Je scrute les feuillages, perplexe, tentant de déterminer la nature de ces
formes insolites. Alors que je m'obstine à mieux voir ce qu'il y a au-delà
des choses tangibles, les voix des enfants, qui emplissaient jadis l'atmosphère,
deviennent de plus en plus distantes. Qu'importe, ce qui m'intéresse, ce sont
ces murmures complices... Cherche-t-on à me cacher quelque chose? Tout d'un
coup, un cri déchirant perce le silence. Mes yeux se rivent alors à nouveau
sur le petit pont. J'aperçois alors une petite fille vêtue de rouge, l'auteur
de ce cri, qui se débat frénétiquement dans l'étang: lors de mes quelques
instants d'inattention, elle est tombée du pont. Un noeud d'angoisse et d'appréhension
se forme alors dans ma gorge désormais sèche, je tends mes mains pour la récupérer,
mais elle a disparue, ce n'est qu'une forme sombre indescriptible qui flotte
sur l'étang, en direction des berges au fond du paysage. La pénible réalité
vient alors me frapper. Combien d'enfants ont été victimes de la soif insatiable
de cet étang sournois et traître ? Combien d'ombres juvéniles viennent hanter
ce paysage pittoresque?

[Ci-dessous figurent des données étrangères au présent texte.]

-- ==== Sys2Proof/Machine/Regs.lean ====
section
/-! DEFINITION. The register space of R49: every register of the manual's register tables (its address) and every
field of it (place, width, access code of R17, reset value). A field whose reset is PR or FW reads zero until it is
loaded ("Registers", 00_scope.md). Reserved bits have no field: they read as zero and ignore what is written (R15). -/
namespace Sys2Proof.Machine

/-- The access codes of R17. -/
inductive Access | ro | rw | w1c | w1s | wo | rwb
deriving DecidableEq, Repr

/-- One register field: the DPA of its register, its lowest bit, its width, its access code and its reset value. -/
structure Fld where
  reg : Nat
  lsb : Nat
  width : Nat
  acc : Access
  reset : Nat
deriving DecidableEq, Repr

/-- The key of a field in the state's field store: no two fields of the register space share one. -/
def Fld.key (f : Fld) : Nat := f.reg * 64 + f.lsb

/-- The first DPA of register space (R36, R49). -/
def regBase : Nat := 0xF0000000000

Une vague oppressante de culpabilité vient alors me
harceler. Si envoûté par le mystère derrière ces sombres formes, je les avais
négligés, ces enfants maudits par l'inconscience. En cherchant plus loin,
tentant goulûment de voir au delà, j'ai terni et brisé à tout jamais cet instant
privilégié. Inconsolable, j'ouvre les yeux, et me voilà à nouveau tout seul
auprès d'un étang paisible, anticipant les bruits de petites bottines qui
viendrait peut-être trotter sur le petit pont.